What the task asks: Show each line of the records below where the word "takes" occurs.

Stored data entries:
──────────
/-- Open a cache entry for row `r`, evicting the least recently used one of 32 (R500). -/
def Dev.openEntry (d : Dev) (r : Nat) : Dev :=
  let d := if 32 ≤ d.cache.length then
      match lruOf d.cache with
      | some e => d.closeEntry e.1
      | none => d
    else d
  let (d, t) := d.jtick
  match d.jrow r with
  | some a => d.setRow r { a with isOpen := true, used := t, opened := d.wall, lastRw := d.wall }
  | none => d

/-- A record takes row `r` of class `c`: it is counted, joins the written order and is written at once (R501). -/
def Dev.putRec (d : Dev) (r : Nat) (rc : JRec) : Dev :=
  let c := rc.cls
  let d := d.setRow r { r := rc }
  let d := d.setPart c { d.part c with order := (d.part c).order ++ [r] }
  ((d.setF JRN_PART_FILL_NEWEST r c).count JRN_WR c).jsum c

/-- EV111 when the alarm partition becomes full (R502). -/
def Dev.fullCheck (d : Dev) (was : Bool) : Dev := if d.almFull && !was then d.raise 111 else d

/-- A record of class `c` with room in its partition takes its row: an event or trace partition that is full gives its oldest
record (R501); an alarm row is listed and raises EV110 (R502, R504). -/
def Dev.placeRec (d : Dev) (rc : JRec) : Dev × Nat :=
  let c := rc.cls
  let was := d.almFull
  let x := if d.partFree c then d.takeRow c
    else
      let r := (d.part c).order.headD 0
      ((d.dropRow c r).count JRN_OVW c, r)
  let r := x.2
  let d := (x.1.putRec r rc).queueRow r true
  if c = 0 then (((d.listRow r).raise 110).fullCheck was, r) else (d, r)

/-- An alarm folds into the overflow record, which opens, goes on or reopens (R502). -/
def Dev.fold (d : Dev) (rc : JRec) (rate : Bool) : Dev :=
  let r := d.ovfRow
  let d := (d.count JRN_DROP 0).jsum 3
  let add := fun (x : JRec) => { x with
    count := satAdd 0xFFFFFF x.count 1
    last := rc.time
    origin := rc.origin
    nfull := if rate then x.nfull else x.nfull + 1
    nrate := if rate then x.nrate + 1 else x.nrate }
  match d.jrow r with
  | some a =>
    if a.isOpen then d.setRow r { a with r := add a.r, dirty := true }
    else
      let d := d.setPart 0 { d.part 0 with order := (d.part 0).order.filter (fun x => x != r) }
      (d.setRow r { a with r := add a.r, dirty := true, isOpen := true }).relist r
  | none =>
    let new : JRec := add { cls := 0, kind := 1, origin := rc.origin, code := 0, data := 0, src := false, time := rc.time, last := rc.time, count := 0 }
    let d := d.setRow r { r := new, isOpen := true, lastRw := d.wall }
    let d := ((d.setF JRN_PART_FILL_NEWEST r 0).count JRN_WR 0).jsum 0
    (((d.queueRow r true).listRow r).raise 110).raise 111

/-- A record that fits no coalescing entry: rate limit, then row (R499, R501, R502). -/
def Dev.admitRec (d : Dev) (rc : JRec) : Dev :=
  let c := rc.cls
  match d.token c with
  | (d, false) => if c = 0 then d.fold rc true else (d.count JRN_DROP c).jsum 3
  | (d, true) =>
    if c = 0 && d.almFull then d.fold rc false
    else if d.partRows c = 0 then (d.count JRN_DROP c).jsum 3
    else
      match d.placeRec rc with
      | (d, r) => if d.coalOn c then d.openEntry r else d

/-- The controller takes the oldest queue entry (R497, R499): not during a row write or FORMAT. -/
def Dev.jrnProcess (d : Dev) : Dev :=
  let asleep := decide (2 ≤ d.f PWR_STAT_STATE)
  if d.jrn.writing.isSome || d.jrn.fmtAt.isSome then d
  else
    match d.jq.find? (fun e => !asleep || e.origin == 10) with
    | none => d
    | some e =>
      let d := { d with jq := d.jq.erase e }
      let rc := d.recOf e
      match if d.coalOn rc.cls then d.coalHit rc else none with
      | some row => d.absorb row rc
      | none => d.admitRec rc
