/-! ### Time (R413) -/

/-- `n` machine cycles of machine `m` from wall time `t` (R413), and the machine past them. -/
def PioM.pass (m : PioM) (t n : Nat) : PioM :=
  let per := if getBits m.clk 0 20 = 0 then 1048576 else getBits m.clk 0 20
  let dith := getBits m.clk 20 4
  let more := (m.dith + n) * dith / 16 - m.dith * dith / 16
  { m with due := t + 50 * (n * per + more), dith := (m.dith + n) % 16 }

/-! ### Queues and frames (R417 to R419) -/

/-- Words of the TX queue. -/
def Dev.txd (d : Dev) (g k : Nat) : Nat := min 16 (d.f PIO_SM_QCFG_TXD g k)

/-- The TX queue is full or absent. -/
def Dev.txFull (d : Dev) (g k : Nat) : Bool := decide (d.txd g k ≤ (d.pioM g k).txq.length)

/-- The RX queue is full or absent. -/
def Dev.rxFull (d : Dev) (g k : Nat) : Bool := decide (16 - d.txd g k ≤ (d.pioM g k).rxq.length)

/-- Frame memory in use: what frames still held keep. -/
def Dev.pgMem (d : Dev) (g : Nat) : List (Nat × Nat) := (d.pg g).mem.filter (fun e => d.frames.any (fun x => x.1 == e.1))

/-- The first word of a frame starts it and posts its work item (R418). -/
def Dev.pgOpen (d : Dev) (g k : Nat) (w : Word) : Dev :=
  match d.boundEng (56 + g) with
  | none => d.setPioM g k { d.pioM g k with skip := true }
  | some e =>
    let mem := d.pgMem g
    match d.newFr {
      bytes := [BitVec.ofNat 8 k, 0, 0, 0] ++ natBe 4 w.toNat, arrived := 8, ended := false, sof := d.stamp
      sofSync := d.b TIME_STAT_SYNC, eng := some e } with
    | (h, d) =>
      match d.postItem e { lane := 56 + g, vsrc := 3, ctx := none, frame := h, sof := d.stamp / 20 } with
      | (d, true) => (d.dropFr h).setPioM g k { d.pioM g k with skip := true }
      | (d, false) =>
        (d.setPg g { d.pg g with mem := mem ++ [(h, 4)] }).setPioM g k { d.pioM g k with fr := some h }

/-- A further word of a frame: one that would exceed 1,028 bytes aborts (R418). -/
def Dev.pgMore (d : Dev) (g k h : Nat) (w : Word) : Dev :=
  let f := d.fr h
  if 1028 < f.bytes.length + 4 then
    ((d.setFr h { f with good := false, ended := true, eof := d.stamp }).setPioM g k
      { d.pioM g k with fr := none, skip := true }).pioEv g k 1
  else
    let p := d.pg g
    (d.setFr h { f with bytes := f.bytes ++ natBe 4 w.toNat, arrived := f.bytes.length + 4 }).setPg g
      { p with mem := p.mem.map (fun e => if e.1 = h then (h, e.2 + 4) else e) }

/-- The frame of machine `k` ends (R418). -/
def Dev.pgEnd (d : Dev) (g k : Nat) : Dev :=
  let m := d.pioM g k
  let d := match m.fr with
    | some h => d.setFr h { d.fr h with ended := true, fin := true, eof := d.stamp }
    | none => d
  d.setPioM g k { d.pioM g k with fr := none, skip := false }

/-- Under FRAME = 1, words leave the RX queue for frame memory while there is room (R418). -/
def Dev.pgMove (d : Dev) (g k : Nat) : Nat → Dev
  | 0 => d
  | fuel + 1 =>
    let m := d.pioM g k
    if !d.b PIO_SM_QCFG_FRAME g k then d
    else
      match m.ends, m.rxq with
      | 0 :: es, _ => ((d.setPioM g k { m with ends := es }).pgEnd g k).pgMove g k fuel
      | _, [] => d
      | es, w :: q =>
        let room := decide ((d.pgMem g).foldl (fun t x => t + x.2) 0 + 4 ≤ 4096)
        if !m.skip && !room then d
        else
          let d := d.setPioM g k { m with rxq := q, ends := es.map (· - 1) }
          let d := if m.skip then d
            else
              match m.fr with
              | none => d.pgOpen g k w
              | some h => d.pgMore g k h w
          d.pgMove g k fuel
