/-- A write of PWR_RTCALMCTL: an alarm already passed fires at once. -/
def Dev.wRtcAlmCtl (d : Dev) (v : Word) : Dev :=
  let d := if v.getLsbD 1 then d.setB PWR_RTCALMCTL_HIT false else d
  (d.setB PWR_RTCALMCTL_EN (v.getLsbD 0)).rtcAlarm

/-- A supply passes its warning level, or is back inside it (R511); `s` 8: a monitor site above 110 degrees (R524). -/
def Dev.supplyWarn (d : Dev) (s : Nat) (past : Bool) : Dev :=
  let r := d.rd PWR_SUPSTAT
  let d := d.wr PWR_SUPSTAT (putBits r s 1 past.toNat)
  if past && !r.getLsbD (16 + s) then (d.wr PWR_SUPSTAT (putBits (d.rd PWR_SUPSTAT) (16 + s) 1 1)).raise 11 else d

end Sys2Proof.Machine
end

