-- ==== Sys2Proof/Machine/Bus.lean ====
section
/-!
DEFINITION. The system interconnect (R12 to R17, R69, R78, R210, R211, R495, R497, R498): routing an access to its region, and the
arbitration of requests made in one cycle.
-/

namespace Sys2Proof.Machine

/-- What an access of memory comes to, as an answer. -/
def busOf : Dev × MemRes → Dev × BusAns
  | (d, .done v) => (d, .done v)
  | (d, .err) => (d, .err)
  | (d, .stall b) => (d, .reload b)

/-- A load, or a store of a value, in a memory whose rights have been checked. -/
def Dev.memAcc (d : Dev) (num a w : Nat) (wr : Option Nat) : Dev × BusAns :=
  busOf (match wr with
    | none => d.memLoad num a w
    | some v => d.memStore num a w v)

/-- An access of comb memory: it waits while a drain or a token holder holds the line (R103, R106). -/
def Dev.combAcc (d : Dev) (m : Master) (a w : Nat) (wr : Option Nat) : Dev × BusAns :=
  if d.combWaits m a wr.isSome then (d, .retry)
  else
    busOf (match wr with
      | none => d.combLoad m a w
      | some v => d.combStore m a w v)

/-- A master reaches the local memories of engine `n` (R78, R210). -/
def localOk (m : Master) (n : Nat) : Bool :=
  match m with
  | .ce k => k.val == n
  | .stn => false
  | _ => true

/-- `w` bytes of a row from byte `o`. -/
def rowPart (ws : List Word) (o w : Nat) : Nat := leNat (((ws.flatMap (fun x => natLe 4 x.toNat)).drop o).take w)

/-- An access of the journal window (R495, R497, R498): a row being written stalls its reader; the window is written by words. -/
def Dev.jrnAcc (d : Dev) (m : Master) (a w : Nat) (wr : Option Nat) : Dev × BusAns :=
  let r := (a - 0x60000000) / 32
  let o := a % 32
  if (r < 256 && !isSv0 m) || m == .stn then (d, .err)
  else
    match wr with
    | none =>
      if d.rowBusy r then (d, .retry)
      else
        let (d, ws) := d.readRow r
        (d, .done (rowPart ws o w))
    | some v =>
      if w < 4 then (d, .err)
      else
        let (d, e) := d.windowWrite m.num r (o / 4) (BitVec.ofNat 32 v)
        let (d, e') := if w = 8 then d.windowWrite m.num r (o / 4 + 1) (BitVec.ofNat 32 (v / 2 ^ 32)) else (d, false)
        (d, if e || e' then .err else .done 0)

/-- An access of a peripheral block (R16). -/
def Dev.periAcc (d : Dev) (w : Wr) (a wd : Nat) (wr : Option Nat) : Dev × BusAns :=
  if wd ≠ 4 || a % 4 ≠ 0 then (d, .err)
  else
    match wr with
    | none => d.regRead w.m a
    | some v =>
      match d.regWrite w a (BitVec.ofNat 32 v) with
      | (d, true) => (d, .err)
      | (d, false) => (d, .done 0)

/-- An access of `wd` bytes at `a`, aligned to its width, by a master other than an engine in its own memories (R15). -/
def Dev.busOne (d : Dev) (w : Wr) (a wd : Nat) (wr : Option Nat) : Dev × BusAns :=
  match regionOf a with
  | .rom =>
    match wr with
    | none => (d, .done (leNat ((List.range wd).map (fun i => Config.romByte (a + i)))))
    | some _ => (d, .err)
  | .tcm0 => if d.secure w.m && w.m != .stn then d.memAcc w.m.num a wd wr else (d, .err)
  | .tcm1 => if w.m == .stn then (d, .err) else d.memAcc w.m.num a wd wr
  | .comb => d.combAcc w.m a wd wr
  | .code n =>
    if localOk w.m n && (wr.isNone || !d.boot.released || isSv0 w.m) then d.memAcc w.m.num a wd wr else (d, .err)
  | .data n => if localOk w.m n then d.memAcc w.m.num a wd wr else (d, .err)
  | .peri => d.periAcc w a wd wr
  | .journal => d.jrnAcc w.m a wd wr
  | .flashA => if wr.isNone && w.m != .stn then (d, .done (d.bytesNat a wd)) else (d, .err)
  | .flashB => if wr.isNone && w.m != .stn then (d, .done (d.bytesNat a wd)) else (d, .err)
  | .gap => (d, .err)

/-- An access that is not aligned to its width acts byte by byte, lowest address first, up to the first that fails or stalls. -/
def Dev.busBytes (d : Dev) (w : Wr) (a : Nat) (wr : Option Nat) : Nat → Dev × BusAns
  | 0 => (d, .done 0)
  | n + 1 =>
    match d.busOne w a 1 (wr.map (· % 256)) with
    | (d, .done x) =>
      match d.busBytes w (a + 1) (wr.map (· / 256)) n with
      | (d, .done y) => (d, .done (x + 256 * y))
      | r => r
    | r => r

/-- An access of `wd` bytes at `a`. -/
def Dev.bus (d : Dev) (w : Wr) (a wd : Nat) (wr : Option Nat) : Dev × BusAns :=
  if wd = 0 || a % wd = 0 then d.busOne w a wd wr else d.busBytes w a wr wd

/-! ### Requests of one cycle -/

/-- What a request contends for (R13, R210): a comb bank, or port B of a local memory; nothing on port A and in other regions. -/
def portOf (q : Req) : Option Nat :=
  let b := fun (mine : Bool) (k : Nat) => if mine then none else some k
  match regionOf q.addr.toNat with
  | .comb => some (combBank q.addr.toNat)
  | .code n => b (engOf q.m == some n) (100 + 2 * n)
  | .data n => b (engOf q.m == some n) (101 + 2 * n)
  | .tcm0 => b (q.m == .sv0) 200
  | .tcm1 => b (q.m == .sv1) 201
  | _ => none

/-- Request `x` is served ahead of `y` (R13, R14). -/
def ahead (x y : Waiting) : Bool :=
  if decide (15 ≤ x.lost) != decide (15 ≤ y.lost) then decide (15 ≤ x.lost) else decide (x.req.m.num < y.req.m.num)

/-- The request at position `i` loses the arbitration of its port. -/
def losesTo (l : List (Nat × Waiting)) (i : Nat) (x : Waiting) : Bool :=
  (portOf x.req).isSome && l.any (fun e => e.1 != i && portOf e.2.req == portOf x.req
    && (ahead e.2 x || (!ahead x e.2 && decide (e.1 < i))))

/-- Bytes of two writes at one address differ (R211). -/
def writesDiffer (p q : Req) : Bool :=
  match p.wr, q.wr with
  | some v, some u =>
    let a := p.addr.toNat
    let b := q.addr.toNat
    (List.range p.w.bytes).any (fun i =>
      decide (b ≤ a + i) && decide (a + i < b + q.w.bytes)
        && v.toNat / 256 ^ i % 256 != u.toNat / 256 ^ (a + i - b) % 256)
  | _, _ => false

/-- The port A write of the same cycle that discards a port B write (Table 6-3): on port A stands the owning core. -/
def colliding (l : List Waiting) (x : Waiting) : Option Waiting :=
  if decide (100 ≤ (portOf x.req).getD 0) then
    l.find? (fun y => (portOf y.req).isNone && regionOf y.req.addr.toNat == regionOf x.req.addr.toNat && writesDiffer y.req x.req)
  else none

/-- Latch a collision (MEM_COLL), counting it; EV017. -/
def Dev.noteColl (d : Dev) (a core portB : Nat) : Dev :=
  let d := if d.b MEM_COLL_VALID then d
    else ((((d.setF MEM_COLL_CORE core).setF MEM_COLL_PORTB portB).setB MEM_COLL_VALID true).wr MEM_COLL_ADDR (BitVec.ofNat 32 a))
  (d.countF MEM_COLL_COUNT).raise 17

/-- Add an answer. -/
def Dev.answer (d : Dev) (num : Nat) (v : Nat) (err : Bool) : Dev :=
  { d with resp := d.resp ++ [⟨num, BitVec.ofNat 64 v, err⟩] }

/-- Serve one request. -/
def Dev.serve (d : Dev) (x : Waiting) : Dev :=
  match d.bus (d.wrNow x.req.m) x.req.addr.toNat x.req.w.bytes (x.req.wr.map BitVec.toNat) with
  | (d, .done v) => d.answer x.req.m.num v false
  | (d, .err) => d.answer x.req.m.num 0 true
  | (d, _) => { d with waiting := d.waiting ++ [x] }

/-- Serve one of the requests `won` of a cycle: a port B write that meets the core's own is discarded (Table 6-3). -/
def Dev.serveIn (d : Dev) (won : List Waiting) (x : Waiting) : Dev :=
  match colliding won x with
  | some y => (d.noteColl x.req.addr.toNat y.req.m.num x.req.m.num).answer x.req.m.num 0 false
  | none => d.serve x

/-- Where a request stands in its cycle: a peg's release first (R239), then reads, which see the old data (Table 6-3), then
writes. -/
def cycleKey (x : Waiting) : Nat :=
  let peg := decide (0x40048000 ≤ x.req.addr.toNat) && decide (x.req.addr.toNat < 0x40048100)
  (if x.req.wr.isNone then 64 else if peg then 0 else 128) + x.req.m.num

/-- Insert by place in the cycle. -/
def insWaiting (x : Waiting) : List Waiting → List Waiting
  | [] => [x]
  | y :: l => if cycleKey x < cycleKey y then x :: y :: l else y :: insWaiting x l

/-- One cycle of the interconnect (SYSTEM_ACCESS): the requests `l` beside those that wait. -/
def Dev.cycle (d : Dev) (l : List Req) : Dev :=
  let all := d.waiting ++ l.map (fun q => { req := q, lost := 0 })
  let num := (List.range all.length).zip all
  let lost := (num.filter (fun e => losesTo num e.1 e.2)).map (fun e => { e.2 with lost := e.2.lost + 1 })
  let won := (num.filter (fun e => !losesTo num e.1 e.2)).map (·.2)
  let d := { d with waiting := lost, resp := [] }
  (won.foldl (fun acc x => insWaiting x acc) []).foldl (fun d x => d.serveIn won x) d

/-- One access by one master alone, answered at once unless it stalls. -/
def Dev.single (d : Dev) (m : Master) (a : Nat) (wr : Option Word) : Dev :=
  ({ d with resp := [] }).serve { req := ⟨m, BitVec.ofNat 32 a, .b4, wr.map (fun (x : Word) => x.setWidth 64)⟩, lost := 0 }

/-- A write of register instance (i, j) by one master alone: the answer is data 0 or a bus error. -/
def Dev.putReg (d : Dev) (m : Master) (r : Reg) (i j : Nat) (v : Word) : Dev :=
  let p := ({ d with resp := [] }).regPut (d.wrNow m) r i j v
  p.1.answer m.num 0 p.2

/-- A read of register instance (i, j) by one master alone: the answer is its data or a bus error. -/
def Dev.getReg (d : Dev) (m : Master) (r : Reg) (i j : Nat) : Dev :=
  match ({ d with resp := [] }).regGet m r i j with
  | (d, .done v) => d.answer m.num v false
  | (d, _) => d.answer m.num 0 true

end Sys2Proof.Machine
end

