-- ==== Sys2Proof/Machine/EngineOps.lean ====
section
/-!
DEFINITION. The engines' work items, verdicts, commit arbitration and drains (R84, R85, R93 to R106, R110 to R114), lane signal bits
(R82, R367, R394, R411, R429) and what transmit arms and relays do at the lanes (R98, R99, R190).
-/

namespace Sys2Proof.Machine

/-! ### Lane signal bits -/

/-- A lane signal bit of an enabled ring instance (Table 12-7). -/
def Dev.ringBit (d : Dev) (n i : Nat) : Bool :=
  if i < 3 then (d.f BRG_STAT_STATE n).testBit i
  else if i = 3 then (d.ring n).syncOk
  else if i = 4 then d.b BRG_STAT_LBE n || d.b BRG_STAT_LBW n
  else if 8 ≤ i && i < 16 then
    match (d.brgOwned n)[i - 8]? with
    | some s => !((d.ring n).bufs.map (·.1)).contains s
    | none => false
  else false

/-- A read of lane signal bit `i` of binding slot `k` of engine `n` (R82, R367, R394, R411, R429); Ethernet lanes have none. -/
def Dev.laneBit (d : Dev) (n k i : Nat) : Bool :=
  let lane := d.f ENG_BIND_LANE n k
  if !d.b ENG_BIND_VALID n k || lane < 24 then false
  else if lane < 40 then d.mbBit (lane - 24) i
  else if lane < 56 then
    match d.ringOfLane lane with
    | some r => d.ringBit r i
    | none => d.slBitRead (lane - 40) i
  else d.pgBit (lane - 56) i

/-- A write of 1 to lane signal bit `i` of binding slot `k` of engine `n`. -/
def Dev.laneBitSet (d : Dev) (n k i : Nat) : Dev :=
  let lane := d.f ENG_BIND_LANE n k
  if !d.b ENG_BIND_VALID n k || lane < 24 then d
  else if lane < 40 then d.mbBitSet (lane - 24) i
  else if lane < 56 then
    match d.ringOfLane lane with
    | some r => if i = 32 then d.ringGoPassive r else if i = 33 then d.ringResume r else d
    | none => d.slBitSet (lane - 40) i
  else d.pgBitSet (lane - 56) i

/-- The writes of lane signal bits of one slot, lowest bit first: a 0 does nothing. -/
def Dev.laneBits (d : Dev) (n k : Nat) (mask vals : Long) : Dev :=
  (List.range 64).foldl (fun d i => if mask.getLsbD i && vals.getLsbD i then d.laneBitSet n k i else d) d

/-! ### Transmit slots, arms and relays -/

/-- Transmit slot `s` of engine `n`. -/
def Dev.slot (d : Dev) (n s : Nat) : Slot := Tab.look (d.e n).slots {} s

/-- Replace a transmit slot. -/
def Dev.setSlot (d : Dev) (n s : Nat) (x : Slot) : Dev := d.setE n { d.e n with slots := Tab.put (d.e n).slots {} s x }

/-- The largest frame of R189, or of R190 for TXMEM, on a lane at this moment (R257, R351, R382, R405, R419). -/
def Dev.maxFrame (d : Dev) (lane : Nat) (txmem : Bool) : Nat :=
  let own := if lane < 24 then min 9216 (d.f ETH_MAXFRM_LEN lane)
    else if lane < 40 then (if d.b MDB_CTL_FDEN (lane - 24) then 72 else 16)
    else if lane < 56 then
      match d.ringOfLane lane with
      | some r => 8 + d.f BRG_CFG_PAYMAX r
      | none => if txmem then 4096 else 2048
    else 2048
  if txmem then own else min 2048 own

/-- The first `len` bytes of a slot. -/
def Slot.read (x : Slot) (len : Nat) : List Byte := (List.range len).map (fun i => Tab.look x.bytes 0 i)

/-- Offer a frame to a lane: `true` when it has left the engine (sent, stored, discarded), `false` when it is queued or held. -/
def Dev.offer (d : Dev) (lane : Nat) (a : Arm) (src : Src) : Dev × Bool :=
  if lane < 24 then
    match d.swDirect (if a.eng < 16 then 24 else 25) lane a.tc a.bytes src false with
    | (d, ok) => (d, !ok)
  else if lane < 40 then d.mbArm (lane - 24) a
  else if lane < 56 then
    match d.ringOfLane lane with
    | some r => d.ringArm r a
    | none => d.slArm (lane - 40) a
  else d.pgArm (lane - 56) a

/-- A transmit arm takes effect (R98): the slot is queued to the lane, and free once the lane has its bytes. -/
def Dev.armLane (d : Dev) (n s k tc len : Nat) : Dev :=
  let x := d.slot n s
  let d := d.setSlot n s { x with st := .queued }
  match d.offer (d.f ENG_BIND_LANE n k) { eng := n, slot := some s, tc := tc, bytes := x.read len } (.slot n s) with
  | (d, true) => d.freeSrc (.slot n s)
  | (d, false) => d

/-- The relay of a frame leaves (R99): cut-through on a lane that is free, else through its queue. -/
def Dev.relaySend (d : Dev) (k p tc : Nat) : Dev :=
  let f := d.fr k
  let e : QEnt := { fr := k, cells := f.cells, raw := true, mirror := true }
  let l := d.lane p
  if d.txDead p then d.ethCount ETH_CNT_TXDISC p
  else if l.cur.isNone && l.held.isNone && !d.b ETH_STAT_LPI_TX p then
    let d := d.hold k f.cells
    d.setCur p (some {
      ent := e, cls := tc, express := d.isExpress p tc, ct := true, bytes := f.bytes.take (f.bytes.length - 4), start := d.wall })
  else (d.admitFrame k f.cells (8 * p + tc) e).1

/-- Relay frame `k` to lane `p`, at most once (R99): held while the lane is faster and the frame incomplete. -/
def Dev.relay (d : Dev) (k p tc : Nat) : Dev :=
  let f := d.fr k
  if f.relay.isSome then d
  else
    let wait := decide (d.kbps f.port < d.kbps p) && !f.fin
    let d := d.setFr k { f with relay := some p, relayHeld := wait, tc := tc, holders := f.holders + wait.toNat }
    if wait then d else d.relaySend k p tc

/-- The frame whose relay lane `p` holds. -/
def Dev.heldRelay (d : Dev) (p : Nat) : Option Nat :=
  (d.frames.find? (fun e => e.2.relay == some p && e.2.relayHeld)).map (·.1)

/-- The held relay of lane `p` is sent whole once the last byte has arrived, or discarded when its frame is bad (R99). -/
def Dev.heldRelayRelease (d : Dev) (p : Nat) : Dev :=
  match d.heldRelay p with
  | none => d
  | some k =>
    let f := d.fr k
    if !f.fin then d
    else
      let d := d.setFr k { f with relayHeld := false }
      (if f.ended && !f.good then d.ethCount ETH_CNT_TXDISC p else d.relaySend k p f.tc).release k

/-- A slot that an instruction waits for is free again (R98). -/
def Dev.slotFree (d : Dev) (n s : Nat) : Dev :=
  let g := d.e n
  if g.run = .slot s && (d.slot n s).st = .free then d.setE n { g with run := .run } else d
──────────
Answer box:
/-- A record takes row `r` of class `c`: it is counted, joins the written order and is written at once (R501). -/
/-- A record of class `c` with room in its partition takes its row: an event or trace partition that is full gives its oldest
/-- The controller takes the oldest queue entry (R497, R499): not during a row write or FORMAT. -/
/-- A transmit arm takes effect (R98): the slot is queued to the lane, and free once the lane has its bytes. -/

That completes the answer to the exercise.